26 Eylül, 2010

Geciken "Okulun Başlaması" Yazısı

Biraz geç bir okulların açılma yazısı olacak bu. Ama ancak hislerimi kağıda dökebildim. İdare edin :D

Okullar da açıldı azizim. Ne olduğunu bile anlayamadan bitti tatil. Sıkıcı ama bir o kadar da keyifliydi hiçbir şey yapmamak. Zamanı boş geçirmek, bütün gün miskinlik etmek... 3 aylık tatilimin çoğu böyle geçti. Pişman mısın derseniz, "Hayır". Yine olsa yine yaparım hâkim bey.

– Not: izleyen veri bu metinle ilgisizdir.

/-! ### SUPPLY: the envelope, the budget and the floor -/

/-- An Envelope replaces the latest envelope and loads the hold timer. In NONE and LIVE it makes the budget live and
computes it from the arrival, and a budget below the grants sheds in the same event; in LOST the budget stays. A link
code of 2 or above is refused. -/
def Obligations.EnvelopeArrivalSetsBudget : Prop :=
  ∀ (link : Byte) (grid pack hold : U16) (s : State), s.ready .supply = true →
    let sent := exec (.envelope .supply link grid pack hold) s
    let taken := if hold.toNat = 0 then 1 else min hold.toNat 600
    let latest : Envelope := ⟨decide (link.toNat = 1), grid.toNat, pack.toNat, taken⟩
    let offered := (if link.toNat = 1 then grid.toNat else 0) + (if s.inForce.allowPack = 0 then 0 else pack.toNat)
    let budget := offered - s.inForce.wRes
    let live := { s with power := { s.power with
      latest := some latest, holdTimer := some taken, state := .live, source := .live, budget := budget } }
    let reply := [1, 0] ++ le16 (sat16 budget)
    (2 ≤ link.toNat → sent = .next (refused .supply 0x13 0x20 s)) ∧
    (link.toNat < 2 → s.power.state ≠ .lost → s.loads.grants.sum ≤ budget →
      sent = .next (answeredOk .supply 0x20 reply live)) ∧
    (link.toNat < 2 → s.power.state ≠ .lost → budget < s.loads.grants.sum →
      sent = .next (answeredOk .supply 0x20 reply (shed s.inForce live))) ∧
    (link.toNat < 2 → s.power.state = .lost →
      sent = .next (answeredOk .supply 0x20 ([2, s.power.source.code] ++ le16 (sat16 s.power.budget))
        { s with power := { s.power with latest := some latest, holdTimer := some taken } }))

/-- A shed lowers the grants in the reverse of the allocation order of a profile until their sum is within the budget. A
load is reached with the excess that the loads after it in that order have left: a modulating load goes to the largest
multiple of its step at or below its grant less the excess, or to 0 where that is below its minimum, and a level load
goes to 0. It makes one grant set, counts in the open slot and in the run's total, and raises SHED. -/
def Obligations.ShedLowersGrantsInReverseOrder : Prop :=
  ∀ (p : Profile) (s : State), s.grantsFollowStates → s.heatersNeedBlower → s.power.budget < s.loads.grants.sum →
    let t := shed p s
    t.loads.grants.sum ≤ s.power.budget ∧
    (∀ l : Load,
      let old := s.loads.grants.get l
      let excess := (PerLoad.ofFn fun m =>
        if p.level l < p.level m ∨ (p.level l = p.level m ∧ l.number < m.number) then t.loads.grants.get m
        else s.loads.grants.get m).sum - s.power.budget
      let lowered := if l.modulating then
          if (old - excess) / l.step * l.step < l.minimum then 0 else (old - excess) / l.step * l.step
        else 0
      t.loads.grants.get l = (if excess = 0 ∨ old = 0 then old else lowered) ∧
      t.loads.reasons.get l = (if excess = 0 ∨ old = 0 then s.loads.reasons.get l else .shed)) ∧
    t.loads.sequence = s.loads.sequence + 1 ∧
    t.log = { s.log with acc := { s.log.acc with sheds := s.log.acc.sheds + 1 } } ∧
    t.router = recorded [.grantChanged, .shed] s.router ∧
    (s.slots.openSlot = none → t.plan = s.plan) ∧
    (∀ n, s.slots.openSlot = some n → ∀ r, s.plan.plan = some r → ∀ e, r.slots[n]? = some e →
      ∀ a, e.actual = some a → ∃ r', t.plan.plan = some r' ∧
        r'.slots[n]? = some { e with actual := some { a with sheds := a.sheds + 1 } }) ∧
    t.run = s.run ∧ t.slots = s.slots ∧ t.power = s.power ∧ t.track = s.track ∧ t.store = s.store ∧ t.port = s.port

/-- Floor Set stores the floor, at most 3. A lowering removes, in one grant set with reason FLOOR, the grants of the
loads whose level in the profile in force is above the new floor; a raise, an equal value, and a lowering that finds no
such grant issue nothing. -/
def Obligations.FloorSetRemovesGrantsAbove : Prop :=
  ∀ (floor : Byte) (s : State), s.ready .supply = true →
    let new := min floor.toNat 3
    let stored := { s with power := { s.power with floor := new } }
    let sent := exec (.floorSet .supply floor) s
    (s.power.floor ≤ new ∨ (∀ l, s.loads.grants.get l = 0 ∨ s.inForce.level l ≤ new) →
      sent = .next (answeredOk .supply 0x21 [byteOf new] stored)) ∧
    (new < s.power.floor → (∃ l, s.loads.grants.get l ≠ 0 ∧ new < s.inForce.level l) →
      sent = .next (answeredOk .supply 0x21 [byteOf new]
        (issue (.ofFn fun l => if s.loads.grants.get l ≠ 0 ∧ new < s.inForce.level l then some (0, .floor) else none)
          stored)))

Eh, bütün tatil tembellik edince okuldan hocanın verdiği ödevleri de yapmadım. Amaan, zaten kontrol de etmez, diye düşünmüştüm. Bu sene de aynı hocaya denk gelme olasılığım düşüktü zaten. Onun için çok bir tarafımda da değildi açıkçası. İlk derslerimize girerken, hepimiz bekledik. Acaba diye... Vee hocamız değişmemiş.
Ben dahil kimse ödevi ti'ye almamıştı. Ama hala umudumuz vardı. Aradan geçen 3 aydan sonra belki unutmuştur diye düşündük. Derste hiç bahsetmedi ödevden. Ders bitti. Tam sevinç çığlıkları atacaktık ki, ödevlerinizi perşembe istiyorum, dedi. Hepimiz apıştık kaldık. 2 kalın kitap, binlerce sayfa, on binlerce soru... Ve sadece 3 gün. Asla yetiştiremezdim. Kendimi yormaya da hiç gerek yoktu. Ben de vazgeçtim düşünmekten. Bu da olmayıversin dedim.

Okullar açıldığında beni sevindiren tek şey ise, sınıflar karma yapılsa bile, bizimkilerle aynı sınıfa düşmem. Çok sevindim. Ama aynı zamanda hiç haz etmediğimiz birkaç insan daha var. Bakalım, gerip bir sene olacak gibi...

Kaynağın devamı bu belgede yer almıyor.